Voici le premier d’une série de 3 textes destinés à clarifier ces questions en partant d’une liste préjugés régulièrement rencontrés dans les réunions publiques et dans les discours.

Episode 1

1) le préjugé : ce qui est petit est beau et écolo (plus connu sous l’expression « small is beautiful »)

Nous avons un concept clé, une idée qui plane systématiquement dès lors qu’on aborde avec certains de nos partenaires des sujets aussi divers que l’énergie, l’agriculture, les transports, l’eau : ce qui est petit est forcement écologique, décentralisable et donc prédisposé à une maitrise démocratique, au contraire des systèmes centralisés, lourds, bureaucratiques, couteux pour la collectivité et qui échappent aux citoyens.
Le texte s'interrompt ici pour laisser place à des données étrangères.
/-- A sample period of a start counts toward SPINUP_MS outside WAIT, while THROTTLE is 256 (R167, R170). -/
def State.countStart (s : State) (n : Nat) : State :=
  if s.starting n && s.get .MECH_SPIN_STAT_SPIN_STATE n != 0xB && s.get .MECH_SPIN_STAT_THROTTLE n == 256 then
    s.modSpin n fun p => { p with spinupNs := p.spinupNs + s.samplePeriod n }
  else s

/-- What every sample instant does, computed or held: θ, the time of a start, the periods of a swap, generator, entry ramp of the profile. -/
def State.instant (s : State) (n : Nat) : State × Bool × Int :=
  let a := s.advanceTheta n
  let b := (a.1.countStart n).swapPeriod n
  let c := b.injSample n
  let v := c.1.sx n
  let p := match v.prof.rampAt with
    | some t =>
      let k := min 256 (256 * ((s.now - t) / 1000) / max 1 (profRampUs v.sq))
      c.1.modProf n fun y => { y with pscale := k, rampAt := if k = 256 then none else y.rampAt }
    | none => c.1
  (p, a.2, c.2)

/-- A fine jump of m tracks starts (R140). -/
def State.startTrackJump (s : State) (n : Nat) (m : Int) : State :=
  let s1 := (((s.writeInhibit n).headLeaves n).openLoops n [1]).capHit n 2
  (s1.modProf n fun p => { p with spoilt := true }).modSeq n fun q => { q with step := 7, sub := 0, jumpTracks := m, jumpCount := 0 }

/-! ### Calibration runs in the samples (R194 to R197, R208) -/

/-- The sweep step of an item, in counts (R194). -/
def sweepStep (item : Nat) : Int := if item = 0 then 200 else 400

/-- The loop that the offset of an item belongs to. -/
def itemLoop (item : Nat) : Nat := if item = 2 then 3 else if item = 3 then 4 else item

/-- The generator moves the loop that a run moves: the run waits (R208). -/
def State.injMoves (s : State) (n item : Nat) : Bool :=
  decide (item < 4) && s.holdsSlot n && s.injOn (s.clusterOf n) n && s.get .CIRQ_INJ_CTRL_LOOP (s.clusterOf n) == itemLoop item

def State.modRun (s : State) (n : Nat) (f : CalRunX → CalRunX) : State := s.modServo n fun v => { v with run := v.run.map f }

/-- The offset of a sweep goes to its value V_j by ramp, j = 0 to 8 for V_-4 to V_4 (R194, R199). -/
def State.sweepTo (s : State) (n item j : Nat) : State :=
  let use := (calOffs (s.entry n (s.sx n).layer)).getD item 0
  (s.modServo n fun v =>
    { v with offFrom := (List.range 4).map (offNow v), offTo := (calOffs (s.entry n v.layer)).set item (use + ((j : Int) - 4) * sweepStep item), offK := 0 }).modRun n
    fun r => { r with phase := 0, j := j }

/-- A sweep in one sample: the ramp (0), 2 ms of settling (1), one revolution of measuring (2), complete (3). It waits for its lane. -/
def State.sweepSample (s : State) (n : Nat) (r : CalRunX) : State := match s.laneOf n with
  | none => s
  | some f =>
    let v := s.sx n
    if r.phase = 0 then (if tiltRamp v.sq ≤ v.offK then s.modRun n fun x => { x with phase := 1, t0 := s.now } else s)
    else if r.phase = 1 then
      (if r.t0 + 2000000 ≤ s.now then (s.clearMeas f).modRun n fun x => { x with phase := 2, ang := 0 } else s)
    else if r.phase = 2 then
      let a := r.ang + (s.thetaStep n).natAbs
      if a < 2 ^ 32 then s.modRun n fun x => { x with ang := a }
      else
        let s1 := s.modRun n fun x => { x with phase := 3, ms := x.ms ++ [s.rfAmplitude n] }
        if r.j < 8 then s1.sweepTo n r.item (r.j + 1) else s1
    else s

/-- A tracking balance run in one sample: the extremes of TEW + TRK_OFS between the crossings of its two jumps (R195). Phase 0 is the jump of +64 tracks,
1 that of -64, 2 complete. -/
def State.balanceSample (s : State) (n : Nat) (r : CalRunX) (raw : Int) (crossed : Bool) : State :=
  if (s.sx n).seq.step = 7 then
    s.modRun n fun x =>
      let sp := x.span.map fun e => (max e.1 raw, min e.2 raw)
      if crossed then { x with span := some (raw, raw), ivals := x.ivals ++ sp.toList } else { x with span := sp }
  else if (s.sx n).seq.step = 0 ∧ r.phase < 2 then
    let s1 := s.modRun n fun x => { x with phase := x.phase + 1, span := none }
    if r.phase = 0 then s1.startTrackJump n (-64) else s1
  else s

/-- An OPC in one sample: its block is read back from its first bit on, one revolution after it was written (R197). Phase 0 on the way, 1 writing, 2 before
the read-back, 3 before the block, 4 in it. -/
def State.opcSample (s : State) (n : Nat) (r : CalRunX) : State := match s.laneOf n with
  | none => s
  | some f =>
    if r.phase < 3 then s
    else
      let a := r.ang + s.thetaStep n
      let s1 := s.modRun n fun x => { x with ang := a, phase := if 0 ≤ a then 4 else 3 }
      if r.phase = 3 ∧ 0 ≤ a then
        (s1.forEach (List.range 4) fun t b =>
          if 5 < t.get .FIRN_BEAM_TSTATE f b then t else (t.enterSearch f b).modBeam f b fun x => { x with meas := {}, betas := [] })
      else s1

/-- The measurement of SA_PRESET in one sample: one revolution of loop 4 CLOSED (0), then the mean of its output over the next (1), complete (2); an opening
of loop 4 in that revolution spoils it (3) (R196, R198). -/
def State.presetSample (s : State) (n : Nat) : State := match (s.sx n).saRun with
  | none => s
  | some r =>
    let closed := s.ls n 4 == 1
    let a := r.ang + (s.thetaStep n).natAbs
    let x : CalRunX :=
      if r.phase = 0 then (if !closed then { r with ang := 0 } else if a < 2 ^ 32 then { r with ang := a } else { r with phase := 1, ang := 0 })
      else if r.phase = 1 then
        if !closed then { r with phase := 3 }
        else { r with sum := r.sum + (s.lx n 4).last, n := r.n + 1, ang := a, phase := if a < 2 ^ 32 then 1 else 2 }
      else r
    s.modServo n fun v => { v with saRun := some x }

/-- The calibration runs of a mechanism in a computed sample. -/
def State.calSample (s : State) (n : Nat) (raw : Int) (crossed : Bool) : State :=
  let t := s.presetSample n
  match (t.sx n).run with
  | none => t
  | some r =>
    if t.injMoves n r.item then t
    else if r.item = 1 then t.balanceSample n r raw crossed
    else if r.item = 5 then t.opcSample n r
    else t.sweepSample n r

/-- A held sample leaves its windows out of a run's means (R208). -/
def State.calHeld (s : State) (n : Nat) : State := match (s.sx n).run, s.laneOf n with
  | some _, some f => s.forEach (List.range 4) fun t b => t.modBeam f b fun x => { x with meas := { x.meas with bad := true } }
  | _, _ => s

/-- A held or missing sample (R100): no loop state moves, θ and the sled's last velocity go on, the inhibit stands, a capture marks the
point. -/
def State.heldSample (s : State) (n : Nat) (x : UpSlot) : State :=
  if !s.holdsSlot n then s
  else
    let i := s.instant n
    let s1 := (i.1.sledMove n true 0 false).modServo n fun v => { v with prof := { v.prof with spoilt := true } }
    let s2 := s1.learnSample n i.2.1 false true
    ((s2.capSample n x (tewOf (s.sx n).sq (s.singleBeam n) (offNow (s.sx n) 1) x) i.2.2 true).calHeld n).writeInhibit n

/-- After a computed sample the lane of a mechanism follows the observer's change of speed (R224). -/
def State.rateForward (s : State) (n : Nat) (old : Int) : State := s.feedForward n old (s.sx n).spin.omega

/-- A computed sample (R95, R100, R147). -/
def State.computeSample (s : State) (n : Nat) (x0raw : UpSlot) : State :=
  let x := visible (s.get .MECH_BRIDGE_LINK_VER n) x0raw
  let i := (s.modServo n fun v => { v with offK := v.offK + 1, first := true, firstAt := some (v.firstAt.getD s.now) }).instant n
  let s1 := i.1
  let injecting := s.injOn (s.clusterOf n) n
  let v := s1.sx n
  let tew := tewOf v.sq (s.singleBeam n) (offNow v 1) x
  let x0 := loopInput v 0 (s1.lx n 0).active x tew 0 0 0
  let cr := crossStep v.sq v.cross tew x.sum
  let focused := decide (s1.ls n 0 ≠ 0)
  let fBad := focused && (decide (x.sum < sumLost v.sq) || decide (feLost v.sq < (x0.natAbs : Int)))
  let fl := if fBad then v.focLost + 1 else 0
  let tBad := s1.ls n 1 == 1 && (decide (trkLost v.sq < (tew.natAbs : Int)) || cr.2.isSome)
  let tl := if tBad then v.trkLost + 1 else 0
  let s20 := s1.modServo n fun y => { y with cross := cr.1, focLost := fl, trkLost := tl }
  let lostF := decide (lostN v.sq ≤ fl)
  let lostT := decide (lostN v.sq ≤ tl)
  let drop := !x.lsup && (focused || v.seq.step == 1 || v.seq.step == 2) && s1.on .MECH_STATE_SAFE_HOLD n
  -- the inhibit is raised before the loops open (R146)
  let bad := decide (wotTh v.sq < (tew.natAbs : Int)) || decide (feWot v.sq < (x0.natAbs : Int)) || drop || lostF || lostT
  let s2 := if bad then s20.writeInhibit n else s20
  let s3 :=
    if drop then s2.permitLoss n
    else if lostF && v.seq.step != 3 then s2.focusLoss n
    else if lostT && !lostF then (if v.seq.step = 6 ∧ v.seq.sub ≠ 6 then s2.retryTrackOn n else s2.trackLoss n)
    else s2.seqSample n x x0 tew cr.2 lostF
  if !s3.holdsSlot n then s3
  else
    -- an earlier event of R147 makes swap hold and injection void in this sample; a step counts as one where the sequence moves on
    let q := (s3.sx n).seq
    let void := drop || lostF || lostT || decide (q.step ≠ v.seq.step ∨ q.sub ≠ v.seq.sub)
    let s4 := if void then s3 else s3.swapSample n
    let c := s4.clusterOf n
    let il := s4.get .CIRQ_INJ_CTRL_LOOP c
    let g := if void then 0 else i.2.2
    let gOf := fun (l : Nat) => if il == l then g else 0
    let inp := fun (t : State) (l : Nat) (o32 es spd : Int) => loopInput (t.sx n) l (t.lx n l).active x tew o32 es spd
    let s5 := s4.offOutputs n
    let s6 := s5.forEach [0, 1, 3, 4, 2] fun t l => t.loopSampleAt n l (inp t l 0 0 0) (gOf l)
    let o32 := if s6.ls n 2 = 0 then 0 else (s6.lx n 2).last
    let es := match (s6.sx n).sled.seekTgt with
      | some t => sat16 (t - (s6.sx n).sled.pos / 2 ^ 16)
      | none => 0
    let s7 := s6.loopSampleAt n 5 (inp s6 5 o32 es 0) (gOf 5)
    let s8 := s7.slewRef n
    let spd : Int := (s8.sx n).spin.ref / 16384 - (s8.get .MECH_SPEED_MEAS n : Int)
    let s9 := s8.loopSampleAt n 6 (inp s8 6 0 0 spd) (gOf 6)
    let s10 := (s9.spinSample n x (if s9.ls n 6 = 0 then 0 else (s9.lx n 6).last)).rateForward n (s9.sx n).spin.omega
    if !s10.holdsSlot n then s10
    else
      let s11 := s10.sledMove n false (s10.lx n 5).last (s10.ls n 5 == 0)
      let closed := s11.ls n 0 == 1 && s11.ls n 1 == 1
      let s12 := (s11.learnSample n i.2.1 (closed && !injecting) closed).modServo n fun y => { y with prevFe := x.fe }
      ((s12.calSample n (tew + offNow v 1) cr.2.isSome).capSample n x tew g false).sendAct n false false (s12.driveWords n)

/-- The slot computes: its cluster is in service and not uncomputed (R114, R116). -/
def State.computes (s : State) (n : Nat) : Bool :=
  s.holdsSlot n && s.get .CIRQ_STATUS_ROLE (s.clusterOf n) == 0 && !s.cirq.uncomputed.contains (s.clusterOf n)

/-- The slot's cluster has faulted with no spare to serve it: its samples count as missing (R116). -/
def State.leftOut (s : State) (n : Nat) : Bool := s.holdsSlot n && s.cirq.uncomputed.contains (s.clusterOf n)

/-- A servo slot is missing (R80): the sample is held, or fault 0x70 once the run reaches MISS_LIMIT. `x` is what arrived of it (R158). -/
def State.missSlot (s : State) (n : Nat) (x : UpSlot) : State :=
  let p := portOf n
  let d := dropOf n
  let k := s.get .PEN_DROP_MISS_RUN p d + 1
  let s1 := (s.bump .PEN_CNT_MISS_COUNT p).set2 .PEN_DROP_MISS_RUN p d (min k 15)
  if k < s.get .PEN_GCFG_MISS_LIMIT then s1.heldSample n x
  else if s.holdsSlot n then (s1.raise .PEN_EVENT_MISS p).fault n 0x70 0
  else s1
Il trouve sa manifestation la plus éclatante dans les fameuses mobilisations "contre les grands projets inutiles et imposés" souvent qualifiés de "pharaoniques" (aéroport, projet de ligne TGV, centrale à gaz, centrale nucléaire, centre d’incinération, centre d’enfouissement de déchets etc etc).

Pourtant aucune justification rationnelle ne permet d’aller dans ce sens de façon aussi catégorique et aussi systématique. De tout temps les sociétés humaines ont du entreprendre des constructions de grandes ampleurs, souvent contestables dans leur utilité sociale et exemple de gaspillage de richesse et d’exploitation : il y a le cas emblématique des pyramides, pour faire écho au qualificatif "pharaonique". Mais il y a eu aussi les contre-exemples, y compris à l’époque des pharaons... : les grands travaux hydrauliques du Nil, qui pourraient être qualifiés de « pharaoniques », ont aussi répondu à des besoins collectifs complètement légitimes. En France, les grands barrages, les grands moyens de communications, les grands aménagements : on ne peut pas dire de façon unilatérale, systématique, que tous ces projets ont nullement profité a la collectivité. Certes le capital se sert au passage avec des profits, y compris lorsqu’il s agit de commandes publiques (construction d’un hôpital, d’un pont, d’un lycée..). Mais il ne faut pas mélanger les problèmes, car dans ce cas, autant arrêter toutes les activités humaines puisque réalisées dans le contexte d un système capitaliste. Ce n est donc pas le critère de la taille a priori qui permet de juger de la pertinence de tel ou tel grand projet, c est plus compliqué que cela.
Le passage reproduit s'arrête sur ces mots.